TASK INSTRUCTIONS → In the entries below, which lines run from the one containing "p => 2 ^ 63 + p" to the one containing "(Table 19-4). -/"? Copy exactly those lines, ends included, and no others.

DATA SECTION →
-- ==== Sys2Proof/Machine/Registers.lean ====
section
/-! DEFINITION. The device registers as harts read and write them: the ten blocks of R23 (19, Tables 13-1, 13-11, 13-12, 14-1, 15-3),
and the rows of the registers that act. -/

namespace Sys2Proof.Machine

/-! ### Reads: the 8-byte register at an offset of its block -/

/-- CBX_STATUS (Table 14-1). -/
def cbxStatus (s : State) (ch : Nat) : Nat :=
  let c := chanOf s ch
  b2n (served s) * 2 ^ 63 + b2n (decide (2 ≤ s.bu.state)) * 2 ^ 62 + b2n s.standby * 2 ^ 61 + b2n c.busy * 2 ^ 60 +
  b2n c.replyValid * 2 ^ 59 + b2n c.ubusy * 2 ^ 58 + c.gen * 2 ^ 48 + c.lastSeq * 2 ^ 32 + c.lastStatus * 2 ^ 16

/-- CBX_IRQ. -/
def cbxIrq (c : Chan) : Nat := b2n c.irqEn * 2 ^ 23 + c.irqHart * 2 ^ 16 + c.irqFile * 2 ^ 12

/-- A word of a channel's 8 KiB: the areas, then the registers; a WO register reads zero. -/
def cbxRead (s : State) (ch o : Nat) : Nat :=
  let c := chanOf s ch
  if o < 0x800 then memLe c.req o 8
  else if o < 0x1000 then memLe c.reply (o - 0x800) 8
  else if o = 0x1008 then cbxStatus s ch
  else if o = 0x1018 then cbxIrq c
  else if o = 0x1028 then b2n c.ubusy * 2 ^ 63 + c.ucmd * 2 ^ 32 + c.ustatus
  else if o = 0x1030 then c.discards
  else 0

/-- QTZ_ (Table 19-3). -/
def qtzRead (s : State) (o : Nat) : Nat :=
  let q := s.quartz
  if o = 0x00 then q.now
  else if o = 0x08 then b2n q.loadRefused * 2 ^ 9 + b2n q.ppsPresent * 2 ^ 8 + quartzCode q.state
  else if o = 0x10 then q.rate
  else if o = 0x20 then q.ppsStamp
  else 0

/-- The epoch of a job counted across slots: the lowest not yet committed. -/
def jobEpoch (j : Job) : Nat := j.epochBase + j.epoch

/-- Degraded mode is in force (R182). -/
def degradedNow (j : Job) : Bool :=
  match j.degFrom with
  | some e => decide (e ≤ jobEpoch j)
  | none => false

/-- SLT_PART_OFFSET, SLT_PART_EPOCH, SLT_PART_JOB of a partition with an installed image; zero otherwise (R481). -/
def sltPart (s : State) (p o : Nat) : Nat :=
  let q := partOf s p
  if q.image.isNone then 0
  else if o = 0x00 then q.offset
  else match q.job with
  | some j =>
    if o = 0x08 then jobEpoch j % 2 ^ 32 * 2 ^ 32 + (if j.service then j.slot % 2 ^ 30 * 4 else 0) + b2n (degradedNow j) * 2 + 1
    else if o = 0x10 then j.id
    else 0
  | none => 0

def seqCode : SeqState → Nat
  | .idle => 0
  | .installed => 1
  | .armed => 2
  | .wait => 3
  | .late => 4
  | .epoch => 5
  | .replay => 6
  | .done => 7

/-- A stream whose next entry's P is reached and which a gate of any kind or its unit holds back reads LATE (Table 06-10). -/
def overdue (s : State) (st : Nat) : Bool :=
  match nextEntry s st with
  | some (p, i, j, x) => j.running && decide (plannedTime i j (partOf s p).offset x ≤ now s) && !mayLaunch s st
  | none => false

/-- SLT_SEQ: zero for a stream whose unit no partition holds. -/
def sltSeq (s : State) (st : Nat) : Nat :=
  let q := seqOf s st
  if (streamPart s st).isNone then 0
  else seqCode (if q.st == .wait && overdue s st then .late else q.st) * 2 ^ 61 + q.part * 2 ^ 57 + q.entry * 2 ^ 32 + q.epoch

/-- SLT_MAP. -/
def sltMap (s : State) (l : Nat) : Nat :=
  match physOf s l with
  | some p => 2 ^ 63 + p
  | none => 0x3FF

/-- SLT_SPARE: bit i, the i-th spare position of the die is free. -/
def sltSpare (s : State) (d : Nat) : Nat :=
  let free := freeSpares s d
  (s.spares.filter (fun p => p / 144 == d)).foldr (fun p n => b2n (free.elem p) + 2 * n) 0

/-- SLT_ (Table 19-4). -/
def sltRead (s : State) (o : Nat) : Nat :=
  if o < 0x200 then sltPart s (o / 0x20) (o % 0x20)
  else if 0x10000 ≤ o && o < 0x10000 + 8 * 600 then sltSeq s ((o - 0x10000) / 8)
  else if 0x20000 ≤ o && o < 0x20000 + 8 * 544 then sltMap s ((o - 0x20000) / 8)
  else if 0x21100 ≤ o && o < 0x21120 then sltSpare s ((o - 0x21100) / 8)
  else 0

/-- DBL_PARKED: bit j is 1 while queue 64 i + j is parked. -/
def dblParked (s : State) (i : Nat) : Nat :=
  (List.range 64).foldr (fun j n => b2n ((queueOf s (64 * i + j)).state == .parked) + 2 * n) 0

/-- DBL_ (Table 19-5). -/
def dblRead (s : State) (o : Nat) : Nat :=
  if o < 0x800 then dblParked s (o / 8)
  else if o = 0x800 then s.dbl.aheadLast
  else if o = 0x808 then s.dbl.aheadCount
  else if o = 0x810 then s.dbl.discards
  else 0

/-- RGN_PORT: the bifurcation and the links of a root port (Table 13-12). -/
def rgnPort (s : State) (p : Nat) : Nat :=
  (List.range 4).foldr (fun k n => b2n (setHas s.pcie.link (4 * p + k)) + 2 * n) 0 * 16 + s.pcie.bifs.getD p 0

/-- RGN_ (Tables 13-11, 13-12). -/
def rgnBlockRead (s : State) (o : Nat) : Nat :=
  if o < 0x20000 then rgnRead s (o / 0x20) (o % 0x20)
  else if o < 0x20080 then tblGet 0 s.pcie.p2p ((o - 0x20000) / 8)
  else if 0x20100 ≤ o && o < 0x20120 then rgnPort s ((o - 0x20100) / 8)
  else 0

/-- FNC_ (Table 19-6). -/
def fncRead (s : State) (o : Nat) : Nat :=
  if o < 0x90 then (homeOf s (o / 8)).mismatch
  else if 0x100 ≤ o && o < 0x190 then
    let h := homeOf s ((o - 0x100) / 8)
    h.lastRel * 2 ^ 62 + h.lastAcq * 2 ^ 60 + h.lastLine * 64
  else 0

/-- PWR_ (Table 19-7). -/
def pwrRead (s : State) (o : Nat) : Nat :=
  let p := s.power
  if o = 0x00 then p.cap
  else if o = 0x08 then p.vin % 65536 * 2 ^ 32 + p.input % 65536
  else if o = 0x10 then b2n p.maxInput * 4 + b2n p.capFloor * 2 + b2n p.supplyWarn
  else if 0x100 ≤ o && o < 0x1E0 then
    let d := domOf s ((o - 0x100) / 8)
    d.limit * 2 ^ 16 + d.highest * 2 ^ 8 + d.point
  else if 0x200 ≤ o && o < 0x250 then p.allow.getD ((o - 0x200) / 8) 0 % 65536 * 2 ^ 32 + p.mean.getD ((o - 0x200) / 8) 0 % 65536
  else 0

/-- THM_ (Table 19-8). -/
def thmRead (s : State) (o : Nat) : Nat :=
  let t := s.thermal
  if o < 0x60 then b2n (setHas t.hot (o / 8)) * 2 ^ 16 + toCode 16 (t.tj.getD (o / 8) 0)
  else if 0x100 ≤ o && o < 0x180 then
    let m := (o - 0x100) / 8
    b2n (setHas t.over95 m) * 2 ^ 17 + b2n (setHas t.over85 m) * 2 ^ 16 + toCode 16 (t.temps.getD m 0)
  else if o = 0x200 then b2n t.flag
  else 0

/-- LCS_ (Tables 15-3, 19-9). -/
def lcsRead (s : State) (o : Nat) : Nat :=
  let c := s.lc
  if o = 0x00 then c.transCount * 2 ^ 32 + c.rmaEntries * 2 ^ 20 + b2n c.tamper * 2 ^ 19 + c.tamperCause * 2 ^ 16 + c.state
  else if o = 0x08 then c.deviceId
  else if o = 0x10 then c.svnProc * 2 ^ 32 + c.svnCab
  else 0

/-- The register at an 8-byte aligned offset of the device register space; outside every listed register zero (R23). -/
def regRead (s : State) (off : Nat) : Nat :=
  let o := off % 0x1000000
  match off / 0x1000000 with
  | 0 => if o < 0x20000 then cbxRead s (o / 0x2000) (o % 0x2000) else 0
  | 1 => qtzRead s o
  | 2 => sltRead s o
  | 3 => dblRead s o
  | 4 => if o < 0x100000 then ctxRead s (o / 0x40) (o % 0x40) else 0
  | 5 => rgnBlockRead s o
  | 6 => fncRead s o
  | 7 => pwrRead s o
  | 8 => thmRead s o
  | 9 => lcsRead s o
  | _ => 0

/-! ### RC registers: a read that returns the count clears it (Table 00-5, R475) -/

/-- Every RC field lies in bits [31:0]. -/
def rcClear (off : Nat) (acc : Acc) (s : State) : State :=
  let o := off % 0x1000000
  if !covers acc 0 then s
  else match off / 0x1000000 with
  | 0 => if o < 0x20000 && o % 0x2000 = 0x1030 then setChan (o / 0x2000) { chanOf s (o / 0x2000) with discards := 0 } s else s
  | 3 =>
    if o = 0x808 then { s with dbl := { s.dbl with aheadCount := 0 } }
    else if o = 0x810 then { s with dbl := { s.dbl with discards := 0 } }
    else s
  | 6 => if o < 0x90 then setHome (o / 8) { homeOf s (o / 8) with mismatch := 0 } s else s
  | _ => s

/-- A hart's read of a register: the value goes to its register, and an RC count is cleared. -/
def regLoad (h rd off : Nat) (acc : Acc) (s : State) : State := rcClear off acc (wrX h rd (readAcc acc (regRead s off)) s)

/-! ### Writes -/

/-- A store to the request area: ignored and counted while busy (R377). -/
def reqWrite (ch o n : Nat) (v : Nat) (s : State) : State :=
  let c := chanOf s ch
  if c.busy then discardWrite ch s else setChan ch { c with req := memWrite c.req o (leBytes n v) } s

/-- CBX_ACK: an 8-byte write of ack = 1 clears reply_valid (R377, R478). -/
def ackWrite (ch : Nat) (acc : Acc) (v : Nat) (s : State) : State :=
  match acc with
  | .full => if bit v 0 then setChan ch { chanOf s ch with replyValid := false } s else s
  | .lo => s
  | .hi => s

/-- CBX_IRQ: refused as a whole and counted where the hart or the file is illegal (R377). -/
def irqWrite (ch : Nat) (acc : Acc) (v : Nat) (s : State) : State :=
  let c := chanOf s ch
  let m := mergeAcc acc (cbxIrq c) v
  if 95 < fld m 22 16 || 8 < fld m 15 12 then discardWrite ch s
  else setChan ch { c with irqEn := bit m 23, irqHart := fld m 22 16, irqFile := fld m 15 12 } s

/-- A write at an offset of a channel. -/
def cbxWrite (ch o : Nat) (acc : Acc) (v : Nat) (s : State) : State :=
  if o < 0x800 then
    match acc with
    | .full => reqWrite ch o 8 v s
    | .lo => reqWrite ch o 4 v s
    | .hi => reqWrite ch (o + 4) 4 v s
  else if o = 0x1010 then ackWrite ch acc v s
  else if o = 0x1018 then irqWrite ch acc v s
  else match acc with
  | .full =>
    if o = 0x1000 then (if bit v 0 then goWith (runCommand {}) ch s else s)
    else if o = 0x1020 then urgentWith (runCommand {}) ch (fld v 63 48) (fld v 47 0) s
    else s
  | .lo => s
  | .hi => s

/-- PWR_FLAGS: 1 clears a flag; a 4-byte write is ignored (R475). -/
def pwrFlagsEffect (acc : Acc) (v : Nat) (s : State) : State :=
  match acc with
  | .full => { s with power := { s.power with maxInput := s.power.maxInput && !bit v 2, capFloor := s.power.capFloor && !bit v 1,
                                              supplyWarn := s.power.supplyWarn && !bit v 0 } }
  | .lo => s
  | .hi => s

/-- THM_FLAGS. -/
def thmFlagsEffect (acc : Acc) (v : Nat) (s : State) : State :=
  match acc with
  | .full => { s with thermal := { s.thermal with flag := s.thermal.flag && !bit v 0 } }
  | .lo => s
  | .hi => s

/-- RGN_P2P: the RW field is bits [15:0]. -/
def p2pWrite (i : Nat) (acc : Acc) (v : Nat) (s : State) : State :=
  { s with pcie := { s.pcie with p2p := tblSet i (mergeAcc acc (tblGet 0 s.pcie.p2p i) v % 65536) s.pcie.p2p } }

/-- A write of a register of the device space: it changes the RW fields that it covers, and a register that acts acts; any other
write is ignored (R4, R23, R475). -/
def regWrite (off : Nat) (acc : Acc) (v : Nat) (s : State) : State :=
  let o := off % 0x1000000
  match off / 0x1000000 with
  | 0 => if o < 0x20000 then cbxWrite (o / 0x2000) (o % 0x2000) acc v s else s
  | 1 => if o = 0x18 then qtzLoadEffect acc v s else if o = 0x08 then qtzStateEffect acc v s else s
  | 4 => if o < 0x100000 then ctxWrite (o / 0x40) (o % 0x40) acc v s else s
  | 5 =>
    if o < 0x20000 then rgnWrite (o / 0x20) (o % 0x20) acc v s
    else if o < 0x20080 then p2pWrite ((o - 0x20000) / 8) acc v s
    else s
  | 7 => if o = 0x10 then pwrFlagsEffect acc v s else s
  | 8 => if o = 0x200 then thmFlagsEffect acc v s else s
  | _ => s

/-- How an aligned access of 4 or 8 bytes covers its register. -/
def accOf (off n : Nat) : Acc := if n = 8 then .full else if off % 8 = 0 then .lo else .hi

/-- A hart's aligned store of 4 or 8 bytes to the register space. -/
def regStore (off n : Nat) (v : Word) (s : State) : State := regWrite (off / 8 * 8) (accOf off n) v.toNat s

/-! ### Rows -/

def execCbxAck (ch : Nat) (acc : Acc) (v : Word) (s : State) : Host.Outcome State Fault Refusal := onWf (.cbxAck ch acc v) (ackWrite ch acc v.toNat s)
def execCbxIrqWrite (ch : Nat) (acc : Acc) (v : Word) (s : State) : Host.Outcome State Fault Refusal :=
  onWf (.cbxIrqWrite ch acc v) (irqWrite ch acc v.toNat s)
def execPwrFlagsWrite (acc : Acc) (v : Word) (s : State) : Host.Outcome State Fault Refusal := onWf (.pwrFlagsWrite acc v) (pwrFlagsEffect acc v.toNat s)
def execThmFlagsWrite (acc : Acc) (v : Word) (s : State) : Host.Outcome State Fault Refusal := onWf (.thmFlagsWrite acc v) (thmFlagsEffect acc v.toNat s)

/-- A hart's read of an RC register; in reset no hart reads (R297). -/
def rcRead (h rd off : Nat) (acc : Acc) (s : State) : State := if s.bu.state = 1 then regLoad h rd off acc s else s

def execCbxDiscardsRead (hart rd ch : Nat) (acc : Acc) (s : State) : Host.Outcome State Fault Refusal :=
  onWf (.cbxDiscardsRead hart rd ch acc) (rcRead hart rd (0x2000 * ch + 0x1030) acc s)
def execDblAheadCountRead (hart rd : Nat) (acc : Acc) (s : State) : Host.Outcome State Fault Refusal :=
  onWf (.dblAheadCountRead hart rd acc) (rcRead hart rd 0x3000808 acc s)
def execDblDiscardsRead (hart rd : Nat) (acc : Acc) (s : State) : Host.Outcome State Fault Refusal :=
  onWf (.dblDiscardsRead hart rd acc) (rcRead hart rd 0x3000810 acc s)
def execFncMismatchRead (hart rd u : Nat) (acc : Acc) (s : State) : Host.Outcome State Fault Refusal :=
  onWf (.fncMismatchRead hart rd u acc) (rcRead hart rd (0x6000000 + 8 * u) acc s)

end Sys2Proof.Machine
end

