/-! ### External management -/

/-- The management ports, the UARTs and the TAP (R397 to R399, R401, R411, Table 14-8). ENTDAA and SETDASA both give a port its
address. A control message is answered on either port; PLDM sensors and SPDM are served by the active Caboose alone. GET_VERSION starts a
connection afresh and the requests follow it in order: one before its stage is answered by an error. Slot 0 holds the certificate, empty
but in PROVISIONED and DEPLOYED; the identity key signs the transcript with the nonce, if the vault holds it
when the Caboose reads it (R145, R146). Whether the FINISH of a session
verifies is a free value; END_SESSION ends an established session. A UART takes input in BLANK and RMA only, and there alone a Garoux
debug instruction of the TAP acts otherwise than as BYPASS. -/
def Obligations.ManagementPortsServeTheirRequests : Prop :=
  ∀ (hd slot off len i a : Nat) (flag : Bool) (msg : List Byte) (c : Byte) (s : State), hd < 2 → a < 128 → i < 65536 →
    let m := mgmtOf s hd
    let powered := s.power.islands = true
    let up := fun (u : State) => u.power.islands = true ∧ (mgmtOf u hd).addr.isSome = true ∧ u.active = some hd ∧ u.bu.state ≠ 3
    let serves := up s
    let debug := s.lc.state = 1 ∨ s.lc.state = 4
    let cert := fun (u : State) => if u.lc.state = 2 ∨ u.lc.state = 3 then some (Config.certificate u.lc.deviceId) else none
    let sign := fun (u : State) t => if (vaultOf u hd).keys = true ∧ (cert u).isSome = true then
      some (padTo 96 0#8 (Config.ecdsaSign (if u.lc.state = 2 then 3 else u.lc.state) u.lc.deviceId t)) else none
    let reply := fun code body m u => send (.spdm hd code body) (setMgmt hd m u)
    let log := fun (x : List Byte) (m : Mgmt) => { m with transcript := m.transcript ++ x }
    let v := if serves then readVault hd s else s
    let w := if msg = [] then s else v
    let row := fun code stage u i => (¬ up u → exec i s = .next u) ∧ (up u → (mgmtOf u hd).spdm < stage → exec i s = .next (send (.spdm hd code none) u))
    (exec (.i3cDynamicAddress hd a flag) s = .next (if powered then setMgmt hd { m with addr := some a } s else s)) ∧
    (exec (.mctpControl hd msg) s = .next (if powered ∧ m.addr.isSome = true then send (.i3c hd (Config.answerBody 0 msg)) (match eidOf msg with
      | some e => setMgmt hd { m with eid := e } s
      | none => s) else s)) ∧
    (exec (.pldmSensorRead hd i) s = .next (if serves then send (.pldm hd i (sensorReading s (Config.sensorOf i))) s else s)) ∧
    row 0x84 0 s (.getVersion hd msg) ∧ row 0xE1 1 s (.getCapabilities hd msg) ∧ row 0xE3 2 s (.negotiateAlgorithms hd msg) ∧ row 0x81 3 s (.getDigests hd msg) ∧
    row 0x82 3 s (.getCertificate hd slot off len) ∧ row 0x83 3 v (.challenge hd slot msg) ∧ row 0xE0 3 w (.getMeasurements hd i msg) ∧
    row 0xE4 3 v (.keyExchange hd slot msg) ∧
    (serves → exec (.getVersion hd msg) s = .next (reply 0x84 (some [0x13#8]) { m with spdm := 1, session := 0, transcript := msg } s)) ∧
    (serves → 1 ≤ m.spdm → exec (.getCapabilities hd msg) s = .next (reply 0xE1 (some (Config.answerBody 0xE1 msg)) (log msg { m with spdm := max m.spdm 2 }) s)) ∧
    (serves → 2 ≤ m.spdm → exec (.negotiateAlgorithms hd msg) s = .next (reply 0xE3 (some (Config.answerBody 0xE3 msg)) (log msg { m with spdm := 3 }) s)) ∧
    (serves → 3 ≤ m.spdm →
      (exec (.getDigests hd msg) s = .next (reply 0x81 (some (match cert s with
        | some x => sha384 x
        | none => [])) (log msg m) s)) ∧
      (exec (.getCertificate hd slot off len) s = .next (reply 0x82 (if slot = 0 then (cert s).map (fun x => (x.drop off).take len) else none) m s))) ∧
    (∀ x, mgmtOf v hd = x → up v → 3 ≤ x.spdm →
      (exec (.challenge hd slot msg) s = .next (reply 0x83 (if slot = 0 then sign v (x.transcript ++ msg) else none) (log msg x) v)) ∧
      (∀ g, slot = 0 → x.session = 0 → sign v (x.transcript ++ msg) = some g →
        exec (.keyExchange hd slot msg) s = .next (reply 0xE4 (some (Config.answerBody 0xE4 msg ++ g)) (log msg { x with session := 1 }) v)) ∧
      (slot ≠ 0 ∨ x.session ≠ 0 ∨ sign v (x.transcript ++ msg) = none → exec (.keyExchange hd slot msg) s = .next (reply 0xE4 none x v))) ∧
    (∀ x, mgmtOf w hd = x → up w → 3 ≤ x.spdm →
      exec (.getMeasurements hd i msg) s = .next (reply 0xE0 (match measurements w i with
        | some b => if msg = [] then some b else (sign w (x.transcript ++ msg ++ b)).map (b ++ ·)
        | none => none) (log msg x) w)) ∧
    (serves → (vaultOf s hd).wiping = none → (vaultOf s hd).bad = false → v = s) ∧
    (¬ serves → exec (.finish hd msg) s = .next s ∧ exec (.endSession hd) s = .next s) ∧
    (serves → m.session = 1 → let u := { s with freeCtr := s.freeCtr + 1 }
      exec (.finish hd msg) s = .next (if (Config.free64 s.freeCtr).toNat % 2 = 1 then
        send (.spdm hd 0xE5 (some (Config.answerBody 0xE5 msg))) (setMgmt hd (log msg { m with session := 2 }) u)
        else send (.spdm hd 0xE5 none) (setMgmt hd { m with session := 0 } u))) ∧
    (serves → m.session ≠ 1 → exec (.finish hd msg) s = .next (send (.spdm hd 0xE5 none) s)) ∧
    (serves → exec (.endSession hd) s = .next (if m.session = 2 then reply 0xEC (some []) { m with session := 0 } s else send (.spdm hd 0xEC none) s)) ∧
    exec (.uartReceive hd c) s = .next (if powered ∧ debug then setMgmt hd { m with uart := m.uart ++ [c] } s else s) ∧
    (∀ k, k < 256 →
      (k = 0xFF ∨ (Config.tapDebug k = true ∧ ¬ debug) → exec (.tapInstruction k) s = .next (send (.tap 0xFF 0) { s with tap := 0xFF })) ∧
      (k ≠ 0xFF → Config.tapDebug k = false ∨ debug →
        exec (.tapInstruction k) s = .next (send (.tap k (Config.free64 s.freeCtr).toNat) { s with tap := k, freeCtr := s.freeCtr + 1 })))
end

WRITTEN SOLUTION →
  | some p => 2 ^ 63 + p
  | none => 0x3FF

/-- SLT_SPARE: bit i, the i-th spare position of the die is free. -/
def sltSpare (s : State) (d : Nat) : Nat :=
  let free := freeSpares s d
  (s.spares.filter (fun p => p / 144 == d)).foldr (fun p n => b2n (free.elem p) + 2 * n) 0

/-- SLT_ (Table 19-4). -/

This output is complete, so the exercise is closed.